__EXERCISE DETAILS__. Once you find the line with "(s.enc.run.toNat = 61 →" in the entries below, return exactly every line from it through the line with "hash, after a".

__DATA TO EXAMINE__.
/-- R111: the same index comes out of a 6-bit datapath on the low six bits of the channels; so pixels collide when a channel
differs by a multiple of 64, and only then when no other channel differs. -/
def Obligations.HashOfSixBitDatapath : Prop :=
  ∀ p : Pixel,
    pixelHash p = 3#6 * p.r.extractLsb' 0 6 + 5#6 * p.g.extractLsb' 0 6 + 7#6 * p.b.extractLsb' 0 6
      + 11#6 * p.a.extractLsb' 0 6 ∧
    (∀ x : Byte, (pixelHash { p with r := x } = pixelHash p ↔ x.toNat % 64 = p.r.toNat % 64) ∧
      (pixelHash { p with g := x } = pixelHash p ↔ x.toNat % 64 = p.g.toNat % 64) ∧
      (pixelHash { p with b := x } = pixelHash p ↔ x.toNat % 64 = p.b.toNat % 64) ∧
      (pixelHash { p with a := x } = pixelHash p ↔ x.toNat % 64 = p.a.toNat % 64))

/-- R113, R114, R116: a cleared slot holds (0,0,0,0); a write goes to the slot of the pixel's own hash, replacing what was
there, and to no other. -/
def Obligations.CacheWriteTouchesOneSlot : Prop :=
  (∀ idx : BitVec 6, Cache.clear.read idx = ⟨0#8, 0#8, 0#8, 0#8⟩) ∧
  (∀ (slots : Cache) (p : Pixel), (slots.write p).read (pixelHash p) = p) ∧
  (∀ (slots : Cache) (p : Pixel) (idx : BitVec 6), idx ≠ pixelHash p → (slots.write p).read idx = slots.read idx)

/-- R8, R55 (the packing is decision D5, log entry 13): a pixel comes back from its 32-bit word, with r in bits 31:24 and a
in bits 7:0. -/
def Obligations.PixelPackingKeepsThePixel : Prop :=
  ∀ p : Pixel, unpackPixel (packPixel p) = p ∧
    (packPixel p).toNat = p.r.toNat * 2 ^ 24 + p.g.toNat * 2 ^ 16 + p.b.toNat * 2 ^ 8 + p.a.toNat

/-- R255, R155 c: an INDEX whose slot step 1 of the same iteration has just written reads the value just written; so a
payload whose first byte is INDEX 53 begins with (0,0,0,255). -/
def Obligations.IndexReadsTheWriteOfItsIteration : Prop :=
  (∀ s : State, ∃ t, exec (.index (pixelHash s.dec.prev)) s = .next t ∧ t.dec.prev = s.dec.prev) ∧
  (∀ (rest : List Byte) (pixels : List Pixel), decPayload Config.spec (0x35#8 :: rest) = .ok pixels →
    pixels.head? = some ⟨0#8, 0#8, 0#8, 255#8⟩)

/-- R155 b, R258 a: a payload of one INDEX byte decodes to the zero pixel, but for slot 53, the only one set before the
first byte. -/
def Obligations.SingleIndexByteDecodesToZeroPixel : Prop :=
  ∀ b : Byte, b.toNat ≤ 0x3F → b ≠ 0x35#8 → decPayload Config.spec [b] = .ok [⟨0#8, 0#8, 0#8, 0#8⟩]

/-! ### The decoder: a whole pass -/

/-- R150, R151, R164: a started pass on a buffer runs to its end in at most one step per byte and one more, its result is
`dec_payload` of the payload, and nothing around the decoder changes. -/
def Obligations.DecoderPassComputesDecPayload : Prop :=
  ∀ (s : State) (payload : List Byte), s.dec = Dec.start .buffer payload →
    ∃ k t, k ≤ payload.length + 1 ∧ Reaches k s t ∧ t.dec.status ≠ .busy ∧
      t.dec.result = decPayload Config.spec payload ∧
      t.enc = s.enc ∧ t.frame = s.frame ∧ t.inbox = s.inbox

/-- R165: the byte-at-a-time form gives the same pixels, or the same error, as the cursor form, for every payload. -/
def Obligations.ByteAtATimeFormEqualsCursorForm : Prop :=
  ∀ (cfg : Config) (payload : List Byte), decStream cfg payload = decPayload cfg payload

/-- R165, D2: the host's Start, one event per byte and Finish, taken by the machine, give `dec_payload` of the bytes. -/
def Obligations.StreamedBytesGiveDecPayload : Prop :=
  ∀ (s : State) (payload : List Byte) (rest : List HostMove), s.HostsTurn → s.dec.status ≠ .busy →
    s.inbox = .openDec :: (payload.map .byteDec ++ .finishDec :: rest) →
    ∃ t, Reaches (payload.length + 2) s t ∧ t.dec.status ≠ .busy ∧
      t.dec.result = decPayload Config.spec payload ∧
      t.enc = s.enc ∧ t.frame = s.frame ∧ t.inbox = rest

/-- R163: a payload of n bytes yields at least n / 5 (rounded up) and at most 62 * n pixels. -/
def Obligations.PayloadPixelCountBounds : Prop :=
  ∀ (cfg : Config) (payload : List Byte) (pixels : List Pixel), decPayload cfg payload = .ok pixels →
    payload.length ≤ 5 * pixels.length ∧ pixels.length ≤ 62 * payload.length

/-- R222: the decoder can raise TRUNCATED and nothing else. -/
def Obligations.DecoderFailsOnlyByTruncation : Prop :=
  ∀ (cfg : Config) (payload : List Byte) (cause : Cause), decPayload cfg payload = .error cause → cause = .truncated

/-- R93, R95, R151: any sequence of well-formed opcodes, canonical or not, decodes, and to the pixels its opcodes' rules give
one after the other. -/
def Obligations.OpcodeSequencesAlwaysDecode : Prop :=
  ∀ (cfg : Config) (is : List Instr), (∀ i ∈ is, i.WellFormed) →
    decPayload cfg (encodeAll cfg.diffFields is) =
      .ok (is.foldl (fun d i => (applyInstr i d.cachePrev).outPrev) (Dec.start .buffer [])).pix

/-! ### The encoder: one pixel -/

/-- R199, R25, R186: a pixel equal to the previous one lengthens the run and is written to the cache
(`ENC_RUN_CACHE_WRITE`, decision D9, log entry 12); the 62nd emits 0xFD and empties the counter. -/
def Obligations.EncoderAccumulatesRuns : Prop :=
  ∀ (s : State), s.EncTakes s.enc.prev →
    (s.enc.run.toNat < 61 →
      ∃ t, step s = .next t ∧ s.PixelTaken t ∧ t.enc.prev = s.enc.prev ∧ s.enc.Cached s.enc.prev t.enc.cache ∧
        t.enc.run.toNat = s.enc.run.toNat + 1 ∧ t.enc.out = s.enc.out) ∧
    (s.enc.run.toNat = 61 →
      ∃ t, step s = .next t ∧ s.PixelTaken t ∧ t.enc.prev = s.enc.prev ∧ s.enc.Cached s.enc.prev t.enc.cache ∧
        t.enc.run = 0#6 ∧ t.enc.out = s.enc.out ++ [0xFD#8])

/-- R187, R192: a pixel that differs from the previous one and is in its slot is emitted as INDEX of its hash, after a
pending run; whatever its alpha. -/
def Obligations.EncoderEmitsIndexOnHit : Prop :=
  ∀ (s : State) (px : Pixel), s.EncTakes px → px ≠ s.enc.prev → s.enc.cache.read (pixelHash px) = px →
    ∃ t, step s = .next t ∧ s.PixelTaken t ∧ t.enc.prev = px ∧ t.enc.run = 0#6 ∧ s.enc.Cached px t.enc.cache ∧
      t.enc.out = s.enc.out ++ pendingBytes s.enc.run ++ [(pixelHash px).setWidth 8]

/-- R188, R192: a pixel with no hit whose alpha differs from the previous one's is emitted as RGBA, after a pending run. -/
def Obligations.EncoderEmitsRgbaOnAlphaChange : Prop :=
  ∀ (s : State) (px : Pixel), s.EncTakes px → s.enc.cache.read (pixelHash px) ≠ px → px.a ≠ s.enc.prev.a →
    ∃ t, step s = .next t ∧ s.PixelTaken t ∧ t.enc.prev = px ∧ t.enc.run = 0#6 ∧ s.enc.Cached px t.enc.cache ∧
      t.enc.out = s.enc.out ++ pendingBytes s.enc.run ++ [0xFF#8, px.r, px.g, px.b, px.a]

/-- R189, R185: with alpha unchanged and no hit, three deltas in -2..1 are emitted as one DIFF byte. The deltas are signed
8-bit differences (`ENC_DELTA_WRAP`, decision D8, log entry 11) and the order of the fields is decision D6 (log
entry 9). -/
def Obligations.EncoderEmitsDiffForSmallDeltas : Prop :=
  ∀ (s : State) (px : Pixel) (dr dg db : Int), s.EncTakes px → px ≠ s.enc.prev →
    s.enc.cache.read (pixelHash px) ≠ px → px.a = s.enc.prev.a →
    dr = (px.r - s.enc.prev.r).toInt → dg = (px.g - s.enc.prev.g).toInt → db = (px.b - s.enc.prev.b).toInt →
    (-2 ≤ dr ∧ dr ≤ 1) → (-2 ≤ dg ∧ dg ≤ 1) → (-2 ≤ db ∧ db ≤ 1) →
    ∃ (t : State) (b : Byte), step s = .next t ∧ s.PixelTaken t ∧ t.enc.prev = px ∧ t.enc.run = 0#6 ∧
      s.enc.Cached px t.enc.cache ∧ t.enc.out = s.enc.out ++ pendingBytes s.enc.run ++ [b] ∧
      (b.toNat : Int) = 0x40 + (dr + 2) * 16 + (dg + 2) * 4 + (db + 2)

/-- R190, R185: with alpha unchanged, no hit and deltas that are not DIFF's, a green delta in -32..31 with both differences
from it in -8..7 is emitted as the two LUMA bytes. The deltas are signed 8-bit differences (decision D8, log entry 11). -/
def Obligations.EncoderEmitsLumaForMediumDeltas : Prop :=
  ∀ (s : State) (px : Pixel) (dr dg db : Int), s.EncTakes px → px ≠ s.enc.prev →
    s.enc.cache.read (pixelHash px) ≠ px → px.a = s.enc.prev.a →
    dr = (px.r - s.enc.prev.r).toInt → dg = (px.g - s.enc.prev.g).toInt → db = (px.b - s.enc.prev.b).toInt →
    ¬ ((-2 ≤ dr ∧ dr ≤ 1) ∧ (-2 ≤ dg ∧ dg ≤ 1) ∧ (-2 ≤ db ∧ db ≤ 1)) →
    (-32 ≤ dg ∧ dg ≤ 31) → (-8 ≤ dr - dg ∧ dr - dg ≤ 7) → (-8 ≤ db - dg ∧ db - dg ≤ 7) →
    ∃ (t : State) (b0 b1 : Byte), step s = .next t ∧ s.PixelTaken t ∧ t.enc.prev = px ∧ t.enc.run = 0#6 ∧
      s.enc.Cached px t.enc.cache ∧ t.enc.out = s.enc.out ++ pendingBytes s.enc.run ++ [b0, b1] ∧
      (b0.toNat : Int) = 0x80 + (dg + 32) ∧ (b1.toNat : Int) = (dr - dg + 8) * 16 + (db - dg + 8)

/-- R191, R185: with alpha unchanged, no hit, and deltas that are neither DIFF's nor LUMA's, the pixel is emitted as RGB. The
deltas are signed 8-bit differences (decision D8, log entry 11). -/
def Obligations.EncoderEmitsRgbOtherwise : Prop :=
  ∀ (s : State) (px : Pixel) (dr dg db : Int), s.EncTakes px → px ≠ s.enc.prev →
    s.enc.cache.read (pixelHash px) ≠ px → px.a = s.enc.prev.a →
    dr = (px.r - s.enc.prev.r).toInt → dg = (px.g - s.enc.prev.g).toInt → db = (px.b - s.enc.prev.b).toInt →
    ¬ ((-2 ≤ dr ∧ dr ≤ 1) ∧ (-2 ≤ dg ∧ dg ≤ 1) ∧ (-2 ≤ db ∧ db ≤ 1)) →
    ¬ ((-32 ≤ dg ∧ dg ≤ 31) ∧ (-8 ≤ dr - dg ∧ dr - dg ≤ 7) ∧ (-8 ≤ db - dg ∧ db - dg ≤ 7)) →
    ∃ t, step s = .next t ∧ s.PixelTaken t ∧ t.enc.prev = px ∧ t.enc.run = 0#6 ∧ s.enc.Cached px t.enc.cache ∧
      t.enc.out = s.enc.out ++ pendingBytes s.enc.run ++ [0xFE#8, px.r, px.g, px.b]

/-- R193, R259: when PX is exhausted the pending run is emitted and the pass ends with its output; nothing else is
appended. That the previous pixel, the cache, PX, the position and the drive stay after done_ok is the model's choice (log
entry 16): the spec discards them (R36, R181) and leaves them unspecified (R251). -/
def Obligations.EncoderFlushesRunAtEndOfInput : Prop :=
  ∀ s : State, s.dec.running = false → s.enc.running = true → s.enc.px.length ≤ s.enc.pos →
    ∃ t, step s = .next t ∧ t.enc.status = .doneOk ∧ t.enc.out = s.enc.out ++ pendingBytes s.enc.run ∧
      t.enc.run = 0#6 ∧ t.enc.prev = s.enc.prev ∧ t.enc.cache = s.enc.cache ∧ t.enc.px = s.enc.px ∧
      t.enc.pos = s.enc.pos ∧ t.enc.drive = s.enc.drive ∧ t.dec = s.dec ∧ t.frame = s.frame ∧ t.inbox = s.inbox

/-- R196: a pixel whose alpha differs from its predecessor's is no RUN, and is emitted as INDEX if it hits the cache, else
as RGBA: never as DIFF, LUMA or RGB. -/
def Obligations.AlphaChangeForcesRgba : Prop :=
  ∀ (cfg : Config) (slots : Cache) (prev px : Pixel), px.a ≠ prev.a →
    eqPrev px prev = false ∧
    (hit slots px = true → selectOpcode cfg slots prev px = .index (pixelHash px)) ∧
    (hit slots px = false → selectOpcode cfg slots prev px = .rgba px.r px.g px.b px.a)

/-! ### The encoder: a whole pass -/

/-- R186: a stretch of k equal pixels costs k / 62 bytes 0xFD and, if k is no multiple of 62, one byte for the rest. -/
def Obligations.StretchBytesClosedForm : Prop :=
  ∀ (f : DiffFields) (k : Nat),
    encodeAll f (runOpcodes k k) =
      List.replicate (k / 62) 0xFD#8 ++ (if k % 62 = 0 then [] else [BitVec.ofNat 8 (0xC0 + (k % 62 - 1))])

/-- R199: the pixel-at-a-time form emits the same bytes in the same order as the look-ahead form, for every pixel
sequence and all values of the parameters. -/
def Obligations.PixelAtATimeFormEqualsLookAheadForm : Prop :=
  ∀ (cfg : Config) (pixels : List Pixel), encStream cfg pixels = encPayload cfg pixels

/-- R180, R184, R265: a started pass on a buffer takes one step per pixel and one to end, succeeds, its output is
`enc_payload` of the pixels, and nothing around the encoder changes. -/
def Obligations.EncoderPassComputesEncPayload : Prop :=
  ∀ (s : State) (pixels : List Pixel), s.dec.running = false → s.enc = Enc.start .buffer pixels →
    ∃ t, Reaches (pixels.length + 1) s t ∧ t.enc.status = .doneOk ∧ t.enc.out = encPayload Config.spec pixels ∧
      t.dec = s.dec ∧ t.frame = s.frame ∧ t.inbox = s.inbox

/-- R199, D2: the host's Start, one event per pixel and Finish, taken by the machine, give `enc_payload` of the pixels. -/
def Obligations.StreamedPixelsGiveEncPayload : Prop :=
  ∀ (s : State) (pixels : List Pixel) (rest : List HostMove), s.HostsTurn → s.enc.status ≠ .busy →
    s.inbox = .openEnc :: (pixels.map .pixelEnc ++ .finishEnc :: rest) →
    ∃ t, Reaches (pixels.length + 2) s t ∧ t.enc.status = .doneOk ∧ t.enc.out = encPayload Config.spec pixels ∧
      t.dec = s.dec ∧ t.frame = s.frame ∧ t.inbox = rest

/-- R197: a payload has at most 5 bytes per pixel and at least one byte per 62 pixels. -/
def Obligations.PayloadSizeBounds : Prop :=
  ∀ (cfg : Config) (pixels : List Pixel),
    (encPayload cfg pixels).length ≤ 5 * pixels.length ∧ pixels.length ≤ 62 * (encPayload cfg pixels).length

/-- R92, R95, R201: what the encoder emits is a sequence of well-formed opcodes in which no DIFF is 0,0,0, no LUMA has three
deltas in DIFF's range, and no RUN shorter than 62 is followed by another RUN. -/
def Obligations.EncoderAvoidsZeroDiffSmallLumaAndSplitRuns : Prop :=
  ∀ (cfg : Config) (pixels : List Pixel), ∃ is : List Instr,
    encPayload cfg pixels = encodeAll cfg.diffFields is ∧ (∀ i ∈ is, i.WellFormed) ∧
    Instr.diff 0 0 0 ∉ is ∧
    (∀ dg drg dbg, Instr.luma dg drg dbg ∈ is →
      ¬ ((-2 ≤ dg + drg ∧ dg + drg ≤ 1) ∧ (-2 ≤ dg ∧ dg ≤ 1) ∧ (-2 ≤ dg + dbg ∧ dg + dbg ≤ 1))) ∧
    (∀ (before after : List Instr) (n m : Nat), is = before ++ .run n :: .run m :: after → n = 62)

/-- R257: after any pixels the encoder's cache is the clear overwritten by those pixels in order, each in the slot of its
hash (`ENC_RUN_CACHE_WRITE` true, decision D9, log entry 12). -/
def Obligations.EncoderCacheIsItsHistory : Prop :=
  ∀ pixels : List Pixel,
    (pixels.foldl (fun e px => e.pixelEvent Config.spec px) (Enc.start .stream [])).cache =
      pixels.foldl Cache.write Cache.clear

/-- R257, R258, R166 c: when the decoder has decoded what the encoder made of some pixels, it holds the same previous pixel,
and at its next step 1 the two caches agree at every slot but 53; at slot 53 they agree once a pixel with hash 53 has
occurred, and before that the decoder's holds (0,0,0,255) and the encoder's (0,0,0,0). -/
def Obligations.CachesAgreeExceptSlot53 : Prop :=
  ∀ (pixels : List Pixel) (e : Enc) (d : Dec),
    e = pixels.foldl (fun e px => e.pixelEvent Config.spec px) (Enc.start .stream []) →
    d = (encPayload Config.spec pixels).foldl (fun d b => d.byteEvent Config.spec.diffFields b) (Dec.start .stream []) →
    d.op = .tag ∧ d.pix = pixels ∧ d.prev = e.prev ∧
    (∀ idx : BitVec 6, idx ≠ 53#6 → d.cachePrev.cache.read idx = e.cache.read idx) ∧
    ((∃ px ∈ pixels, pixelHash px = 53#6) → d.cachePrev.cache.read 53#6 = e.cache.read 53#6) ∧
    ((∀ px ∈ pixels, pixelHash px ≠ 53#6) →
      d.cachePrev.cache.read 53#6 = ⟨0#8, 0#8, 0#8, 255#8⟩ ∧ e.cache.read 53#6 = ⟨0#8, 0#8, 0#8, 0#8⟩)

/-- R166 a, R257: decoding what the encoder made of any pixels gives those pixels, alpha included, for all values of the
parameters. -/
def Obligations.DecodingTheEncodedPixelsGivesThemBack : Prop :=
  ∀ (cfg : Config) (pixels : List Pixel), decPayload cfg (encPayload cfg pixels) = .ok pixels

/-! ### The container -/

/-- R131: the 14 bytes of a header, and the worked example. -/
def Obligations.SerializedHeaderBytes : Prop :=
  (∀ h : Header, ∃ w3 w2 w1 w0 h3 h2 h1 h0 : Byte,
    serializeHeader h = magic ++ [w3, w2, w1, w0] ++ [h3, h2, h1, h0] ++ [h.channels] ++ [h.colorspace] ∧
    h.width.toNat = w3.toNat * 2 ^ 24 + w2.toNat * 2 ^ 16 + w1.toNat * 2 ^ 8 + w0.toNat ∧
    h.height.toNat = h3.toNat * 2 ^ 24 + h2.toNat * 2 ^ 16 + h1.toNat * 2 ^ 8 + h0.toNat ∧
    (serializeHeader h).length = 14) ∧
  serializeHeader ⟨2#32, 1#32, 4#8, 0#8⟩ =
    [0x71#8, 0x6F#8, 0x69#8, 0x66#8, 0#8, 0#8, 0#8, 2#8, 0#8, 0#8, 0#8, 1#8, 4#8, 0#8]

__ANSWER FOR THIS EXERCISE__.
    (s.enc.run.toNat = 61 →
      ∃ t, step s = .next t ∧ s.PixelTaken t ∧ t.enc.prev = s.enc.prev ∧ s.enc.Cached s.enc.prev t.enc.cache ∧
        t.enc.run = 0#6 ∧ t.enc.out = s.enc.out ++ [0xFD#8])

/-- R187, R192: a pixel that differs from the previous one and is in its slot is emitted as INDEX of its hash, after a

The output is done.